Le relazioni oggettuali britanniche

La psicoanalisi britannica è un’altra corrente che ha fortemente influenzato gli analisti relazionali,

soprattutto perché ha fornito la possibilità di controbilanciare l’eccessiva attenzione rivolta alla sola

realtà delle interazioni con l’ambiente sociale, tipica dell’impostazione interpersonale. Gli autori

che più anno contribuito sono Fairbairn, Balint, Winnicott. Un discorso a parte merita il ruolo

giocato dell’opera di Melanie Klein.

Con la sua rivisitazione del sistema motivazionale, Fairbairn è forse l’autore che ha rappresentato

il vero ponte concettuale tra la tradizione interpersonale e quella freudiana. Per Fairbairn l’Io è

sempre legato agli oggetti. Il bambino fin dalla nascita ha bisogno degli altri, verso cui è orientato.

Il piacere non sarebbe dunque l’obiettivo finale dell’impulso, ma un mezzo per raggiungere il suo

vero fine: la relazione. Egli è stato uno dei primi analisti a esplorare le caratteristiche della

personalità schizoide, a guardare alle relazioni terapeutiche negative come segno del legame con

un oggetto interno cattivo, a parlare del ruolo terapeutico e dell’analista come persona.

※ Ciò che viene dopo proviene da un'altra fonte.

/-! ### Putting a set-up in force (R337, R348, R354) -/

/-- Zeros one device extent. -/
def State.zeroExtent (s : State) (x : Nat) : State :=
  let out : Nat → Bool := fun a => decide (a / 2 ^ 30 ≠ x)
  (s.setMem { s.mem with
    dram := s.mem.dram.filter fun kv => out kv.1
    poison := s.mem.poison.filter fun kv => out (32 * kv.1)
    flaw := s.mem.flaw.filter fun kv => out (32 * kv.1)
    cipher := s.mem.cipher.filter fun y => decide (y.1 ≠ x)
    opened := s.mem.opened.filter fun k => out (32 * k) })
/-- Mapped extents of a partition as (device extent, protected). -/
def GPart.maps (x : GPart) : List (Nat × Bool) := ((x.extents.map (·.2)).filter extValid).map fun w => (extDext w, extProt w)
/-- Pages that Nightwatch puts on a partition's free list, with those in use and those whose swap writes are in flight up to
KVQUOTA (R336). -/
def State.kvSeed (s : State) (p : Nat) : State :=
  let P := s.pt p
  let used := P.usedPages
  let good : Nat → Bool := fun pg => (P.dev (pg * 65536)).isSome && !used.contains pg && !s.pageRetired p pg
  let keep := P.quotaCut used.length (P.kvFree.filter good)
  let new := P.quotaCut (used.length + keep.length) ((Config.kvPages p).eraseDups.filter fun pg => good pg && !keep.contains pg)
  s.modPt p fun P => { P with kvFree := keep ++ new }
/-- Three keys from the entropy source (R354). -/
def State.freshKeys (s : State) : PartKeys :=
  let e : Nat → BitVec 128 := fun i => Config.entropy (s.freeTick + i)
  { data := e 0 ++ e 1, tweak := e 2 ++ e 3, swap := e 4 ++ e 5 }
/-- One partition's definition; its keys last from its first protected extent to its last (R354). -/
def State.installPart (s : State) (g : GuardState) (p : Nat) : State :=
  let x := g.part p
  let old := s.pt p
  if !x.defined then s.setPt p { Part.reset with shareW := old.shareW, floorW := old.floorW } else
  let base := if old.defined then old else { old with kvTreeBase := Config.treeBase p }
  let prot := x.maps.any (·.2)
  let s1 := if prot && old.keys.isNone then s.bump 6 else s
  (s1.setPt p { base with
    defined := true, vf := x.vf, share := x.share, kvQuota := x.kvQuota, extents := x.extents
    keys := if !prot then none else match old.keys with | some k => some k | none => some s.freshKeys }).kvSeed p
/-- One cluster's owner; segments that are new to a partition are zero-filled (R123). -/
def State.installCluster (s : State) (g : GuardState) (c : Nat) : State :=
  let v := mget 0 g.clusters c
  let x := s.cl c
  let mask := BitVec.ofNat 4 (v / 64)
  let part := BitVec.ofNat 6 v
  let had := if x.owned && decide (x.part = part) then x.segmask else 0
  let fresh := (List.range 4).filter fun i => mask.getLsbD i && !had.getLsbD i
  s.setCl c (fresh.foldl (fun x i => x.zeroSeg i) { x with owned := decide (mask ≠ 0), part := if mask = 0 then 0 else part, segmask := mask })
/-- A task whose clusters have another owner now cannot go on. -/
def State.dropOrphans (s : State) : State :=
  s.endTasks (fun t => t.clusters.any fun c => !(s.cl c).owned || decide ((s.cl c).part.toNat ≠ t.id.part.val)) stGuardReset true
/-- Partition of a virtual function in a set-up. -/
def GuardState.vfPart (g : GuardState) (fn : Nat) : Option Nat :=
  (List.range 64).find? fun p => (g.part p).defined && decide ((g.part p).vf.toNat = fn)
/-- Protected extents that no partition maps any longer, with the keys that their contents are under (R208). -/
def State.leftCoded (s : State) (g : GuardState) : List (Nat × PartKeys) :=
  let kept := (List.range 64).flatMap fun p => (g.part p).maps.map (·.1)
  (List.range 64).flatMap fun p => match (s.pt p).keys with
    | some k => ((s.grd.cur.part p).maps.filter fun m => m.2 && !kept.contains m.1).map fun m => (m.1, k)
    | none => []
/-- The new set-up for the whole device: the reset of the functions whose mapping changes, before and after (R348), and zeros for every device extent
that is new to a partition or changes its protection and for every segment that is new to one (R337). The Almanac's entries of a deleted
partition go (R419). -/
def State.installGuard (s : State) (g : GuardState) : State :=
  let old := s.grd.cur
  let left := s.leftCoded g
  let moved := ((List.range 64).map (· + 1)).filter fun fn => decide (old.vfPart fn ≠ g.vfPart fn)
  let s1 := moved.foldl (fun (s : State) fn => s.vfReset fn) s
  let fills := (List.range 64).flatMap fun p =>
    (((g.part p).maps.filter fun m => !((old.part p).maps.contains m)).map (·.1))
  let s2a := fills.foldl (fun (s : State) x => s.zeroExtent x) s1
  let s2 := s2a.setMem { s2a.mem with cipher := s2a.mem.cipher ++ left }
  let s3 := (List.range 64).foldl (fun (s : State) p =>
    if (old.part p).defined || (g.part p).defined then s.installPart g p else s) s2
  let s4 := (List.range 768).foldl (fun (s : State) c =>
    if mget 0 old.clusters c = mget 0 g.clusters c then s else s.installCluster g c) s3
  let s4a := moved.foldl (fun (s : State) fn => match g.vfPart fn with | some p => s.modPt p Part.hostReset | none => s) s4
  let s5 := s4a.setPwr { s4a.pwr with
    almanac := s4a.pwr.almanac.filter fun a => (g.part a.part).defined
    phaseEnds := s4a.pwr.phaseEnds.filter fun x => (g.part x.1).defined }
  (s5.setGrd { s5.grd with cur := g } : State).dropOrphans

Melanie Klein e i kleiniani, con la loro lettura intrapsichica della motivazione, delle fantasie e delle

spinte aggressive della prima infanzia, sono stati oggetto di critiche da parte degli emergenti

relazionali americani. Se da un lato Klein poneva l’accento sull’importanze delle prime fasi dello

svilupo, slegando il suo ragionamento da una riflessione sull’ambiente reale, dall’altro proponeva

un vocabolario concettuale (attacco invidioso, gratitudine, trionfo maniacale, riparazione

ecc.),stimolando così i relazionali a una rilettura di tali concetti nel contesto delle reali vicissitudini

evolutive. Per esempio, Mitchell scrive: “è possibile pensare che la spinta alla riparazione emerga

come reazione non tanto al danno immaginario, quanto alle sofferenze reali e alla patologia

caratteristica dell’altro. L’attacca invidioso si può intendere non come legato ad aggressività

innata, ma come un tentativo di sottrarsi alla posizione dolorosa di chi ama e desidera un genitore

per lo più assente o danneggiato o, in modo particolare, un genitore incoerente”. Tipicamente era

l’attenzione alle dinamiche transferali e controtransferali, fino a considerare la situazione analitica

una condizione di “transfert totale”. Il controtransfert veniva considerato sempre più spesso un

elemento indispensabile per la comprensione dei vissuti del paziente. Per gli autori relazionali si

trattava quasi di un “invito” a mettere in gioco la soggettività dell’analista nella situazione analitica.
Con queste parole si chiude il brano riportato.